(Collected data)
-------

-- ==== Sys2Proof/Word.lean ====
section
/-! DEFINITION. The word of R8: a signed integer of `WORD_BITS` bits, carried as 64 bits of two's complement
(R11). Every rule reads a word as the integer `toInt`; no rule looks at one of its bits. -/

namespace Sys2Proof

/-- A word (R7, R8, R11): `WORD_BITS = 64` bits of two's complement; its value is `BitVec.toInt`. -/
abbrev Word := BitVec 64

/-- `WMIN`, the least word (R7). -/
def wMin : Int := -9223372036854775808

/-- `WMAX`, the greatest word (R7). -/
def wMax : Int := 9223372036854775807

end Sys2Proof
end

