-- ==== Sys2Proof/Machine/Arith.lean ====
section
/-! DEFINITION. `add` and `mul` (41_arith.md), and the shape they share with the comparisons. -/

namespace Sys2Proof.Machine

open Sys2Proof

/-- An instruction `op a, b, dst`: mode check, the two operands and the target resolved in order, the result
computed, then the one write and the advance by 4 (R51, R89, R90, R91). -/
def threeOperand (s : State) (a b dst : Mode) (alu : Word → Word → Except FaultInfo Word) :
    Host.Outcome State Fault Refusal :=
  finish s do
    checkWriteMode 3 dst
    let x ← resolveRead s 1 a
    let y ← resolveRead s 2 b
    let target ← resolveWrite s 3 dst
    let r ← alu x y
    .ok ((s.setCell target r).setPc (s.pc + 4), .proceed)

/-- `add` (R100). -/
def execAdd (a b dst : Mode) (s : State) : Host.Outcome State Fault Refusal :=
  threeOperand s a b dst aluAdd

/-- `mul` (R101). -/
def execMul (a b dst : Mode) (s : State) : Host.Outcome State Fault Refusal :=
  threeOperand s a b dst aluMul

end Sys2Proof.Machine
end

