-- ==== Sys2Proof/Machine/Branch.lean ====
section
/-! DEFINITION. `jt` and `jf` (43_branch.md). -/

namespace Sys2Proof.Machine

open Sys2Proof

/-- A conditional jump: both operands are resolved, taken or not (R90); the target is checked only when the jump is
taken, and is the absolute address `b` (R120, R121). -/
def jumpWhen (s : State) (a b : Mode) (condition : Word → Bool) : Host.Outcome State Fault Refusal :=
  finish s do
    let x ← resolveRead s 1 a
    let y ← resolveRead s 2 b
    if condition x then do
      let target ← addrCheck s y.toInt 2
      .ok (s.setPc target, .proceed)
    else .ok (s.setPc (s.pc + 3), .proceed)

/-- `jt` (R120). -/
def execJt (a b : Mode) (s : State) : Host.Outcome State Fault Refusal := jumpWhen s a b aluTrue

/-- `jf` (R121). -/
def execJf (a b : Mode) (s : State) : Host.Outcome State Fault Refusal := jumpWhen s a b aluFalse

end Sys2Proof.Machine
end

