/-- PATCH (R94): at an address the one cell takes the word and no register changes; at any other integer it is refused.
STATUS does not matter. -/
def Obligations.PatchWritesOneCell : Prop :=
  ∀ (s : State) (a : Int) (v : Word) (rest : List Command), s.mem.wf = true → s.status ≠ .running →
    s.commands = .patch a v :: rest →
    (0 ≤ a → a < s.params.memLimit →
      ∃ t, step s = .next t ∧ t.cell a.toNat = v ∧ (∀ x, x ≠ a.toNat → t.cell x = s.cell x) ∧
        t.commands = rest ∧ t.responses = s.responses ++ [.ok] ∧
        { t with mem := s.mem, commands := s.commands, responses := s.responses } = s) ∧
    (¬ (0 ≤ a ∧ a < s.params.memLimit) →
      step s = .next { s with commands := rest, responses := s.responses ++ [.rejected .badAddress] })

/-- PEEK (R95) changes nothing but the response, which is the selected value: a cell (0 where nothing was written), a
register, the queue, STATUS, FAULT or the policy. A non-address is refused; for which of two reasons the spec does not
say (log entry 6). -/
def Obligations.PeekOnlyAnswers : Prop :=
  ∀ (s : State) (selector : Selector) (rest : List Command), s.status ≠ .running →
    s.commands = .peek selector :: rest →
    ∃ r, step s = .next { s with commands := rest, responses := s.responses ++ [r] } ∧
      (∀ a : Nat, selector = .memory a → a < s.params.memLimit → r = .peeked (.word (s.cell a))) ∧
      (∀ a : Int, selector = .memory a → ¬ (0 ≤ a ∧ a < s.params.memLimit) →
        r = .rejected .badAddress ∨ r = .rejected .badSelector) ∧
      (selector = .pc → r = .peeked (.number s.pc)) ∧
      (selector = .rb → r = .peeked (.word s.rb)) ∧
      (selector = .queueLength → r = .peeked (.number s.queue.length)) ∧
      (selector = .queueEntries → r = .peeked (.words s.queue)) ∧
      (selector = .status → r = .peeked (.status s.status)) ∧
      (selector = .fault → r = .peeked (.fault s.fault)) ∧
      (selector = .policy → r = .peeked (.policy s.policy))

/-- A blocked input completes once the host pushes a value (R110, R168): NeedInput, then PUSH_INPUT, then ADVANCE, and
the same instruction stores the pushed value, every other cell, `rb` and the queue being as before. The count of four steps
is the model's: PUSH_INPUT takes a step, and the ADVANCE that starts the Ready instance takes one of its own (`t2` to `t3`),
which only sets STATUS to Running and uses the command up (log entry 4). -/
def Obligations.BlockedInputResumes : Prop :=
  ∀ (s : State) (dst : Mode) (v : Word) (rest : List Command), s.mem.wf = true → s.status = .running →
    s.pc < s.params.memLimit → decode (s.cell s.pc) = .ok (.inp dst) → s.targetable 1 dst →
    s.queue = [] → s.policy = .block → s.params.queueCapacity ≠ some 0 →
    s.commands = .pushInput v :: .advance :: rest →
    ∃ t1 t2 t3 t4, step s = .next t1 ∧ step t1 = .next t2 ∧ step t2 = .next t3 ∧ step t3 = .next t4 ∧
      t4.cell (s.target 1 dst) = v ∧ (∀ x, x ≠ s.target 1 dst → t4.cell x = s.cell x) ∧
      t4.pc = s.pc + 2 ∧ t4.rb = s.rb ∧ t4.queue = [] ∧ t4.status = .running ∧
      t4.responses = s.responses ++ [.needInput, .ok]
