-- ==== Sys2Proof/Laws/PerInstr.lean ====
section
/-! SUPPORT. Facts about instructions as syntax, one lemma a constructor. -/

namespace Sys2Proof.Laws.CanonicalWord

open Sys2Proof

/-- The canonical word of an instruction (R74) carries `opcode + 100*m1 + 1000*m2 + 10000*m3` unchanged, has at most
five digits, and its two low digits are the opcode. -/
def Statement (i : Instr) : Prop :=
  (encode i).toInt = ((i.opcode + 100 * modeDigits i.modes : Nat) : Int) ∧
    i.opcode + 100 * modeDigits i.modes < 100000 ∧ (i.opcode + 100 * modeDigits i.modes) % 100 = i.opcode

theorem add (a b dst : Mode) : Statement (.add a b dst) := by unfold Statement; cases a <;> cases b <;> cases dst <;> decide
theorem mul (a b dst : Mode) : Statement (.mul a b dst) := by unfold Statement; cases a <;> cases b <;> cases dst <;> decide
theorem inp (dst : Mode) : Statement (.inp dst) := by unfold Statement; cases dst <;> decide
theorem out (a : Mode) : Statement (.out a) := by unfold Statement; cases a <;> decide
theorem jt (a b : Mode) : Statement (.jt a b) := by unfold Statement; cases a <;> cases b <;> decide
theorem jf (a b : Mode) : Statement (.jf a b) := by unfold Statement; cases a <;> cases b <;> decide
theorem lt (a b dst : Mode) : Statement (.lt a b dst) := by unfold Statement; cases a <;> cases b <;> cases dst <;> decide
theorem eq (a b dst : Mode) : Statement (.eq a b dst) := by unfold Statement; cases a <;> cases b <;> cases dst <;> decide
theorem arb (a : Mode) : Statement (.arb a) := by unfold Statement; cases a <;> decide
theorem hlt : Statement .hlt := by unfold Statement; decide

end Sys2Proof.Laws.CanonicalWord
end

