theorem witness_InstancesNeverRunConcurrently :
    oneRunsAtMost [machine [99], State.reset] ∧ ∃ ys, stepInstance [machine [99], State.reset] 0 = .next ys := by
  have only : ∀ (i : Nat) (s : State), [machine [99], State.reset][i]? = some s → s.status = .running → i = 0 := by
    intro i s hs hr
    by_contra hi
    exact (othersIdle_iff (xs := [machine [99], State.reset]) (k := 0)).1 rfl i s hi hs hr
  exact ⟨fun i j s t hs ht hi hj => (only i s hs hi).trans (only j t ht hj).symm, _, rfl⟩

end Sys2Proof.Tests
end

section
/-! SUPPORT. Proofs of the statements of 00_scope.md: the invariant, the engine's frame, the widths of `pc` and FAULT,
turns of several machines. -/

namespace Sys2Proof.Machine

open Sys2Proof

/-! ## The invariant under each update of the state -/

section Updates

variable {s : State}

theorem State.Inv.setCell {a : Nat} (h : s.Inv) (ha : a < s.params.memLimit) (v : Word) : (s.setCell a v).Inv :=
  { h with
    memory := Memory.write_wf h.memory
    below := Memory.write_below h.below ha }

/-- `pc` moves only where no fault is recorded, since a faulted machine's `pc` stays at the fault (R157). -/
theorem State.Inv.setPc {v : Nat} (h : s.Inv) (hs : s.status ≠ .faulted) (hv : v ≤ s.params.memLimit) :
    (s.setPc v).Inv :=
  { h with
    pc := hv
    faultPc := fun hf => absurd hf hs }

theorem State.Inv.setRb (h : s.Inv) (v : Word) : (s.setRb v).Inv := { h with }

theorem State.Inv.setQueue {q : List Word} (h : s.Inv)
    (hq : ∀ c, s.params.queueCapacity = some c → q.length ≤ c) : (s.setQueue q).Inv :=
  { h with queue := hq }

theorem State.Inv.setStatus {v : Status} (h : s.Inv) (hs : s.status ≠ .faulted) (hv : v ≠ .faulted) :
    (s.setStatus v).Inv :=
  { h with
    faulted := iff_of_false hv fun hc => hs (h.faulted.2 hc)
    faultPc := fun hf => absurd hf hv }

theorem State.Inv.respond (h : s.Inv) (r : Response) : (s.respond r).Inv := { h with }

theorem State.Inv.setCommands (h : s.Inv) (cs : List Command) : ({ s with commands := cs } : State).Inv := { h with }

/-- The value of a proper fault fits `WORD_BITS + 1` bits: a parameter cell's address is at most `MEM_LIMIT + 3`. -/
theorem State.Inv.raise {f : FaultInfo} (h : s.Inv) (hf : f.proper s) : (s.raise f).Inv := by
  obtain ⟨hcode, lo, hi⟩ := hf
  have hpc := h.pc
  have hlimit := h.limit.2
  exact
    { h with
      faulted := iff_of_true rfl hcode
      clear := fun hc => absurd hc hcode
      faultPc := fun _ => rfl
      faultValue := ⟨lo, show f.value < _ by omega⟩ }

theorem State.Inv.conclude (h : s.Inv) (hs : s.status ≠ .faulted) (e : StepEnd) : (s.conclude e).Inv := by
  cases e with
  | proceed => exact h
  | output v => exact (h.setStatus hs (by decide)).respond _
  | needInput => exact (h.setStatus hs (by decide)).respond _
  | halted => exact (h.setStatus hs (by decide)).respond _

-------

INSTRUCTIONS FOR THE TASK:
Transcribe each line of the data above, unaltered, from the one where "(∀ a : Nat, selector" appears to the one where "r = .rejected .badAddress" appears, inclusive of both.

SOLUTION:
      (∀ a : Nat, selector = .memory a → a < s.params.memLimit → r = .peeked (.word (s.cell a))) ∧
      (∀ a : Int, selector = .memory a → ¬ (0 ≤ a ∧ a < s.params.memLimit) →
        r = .rejected .badAddress ∨ r = .rejected .badSelector) ∧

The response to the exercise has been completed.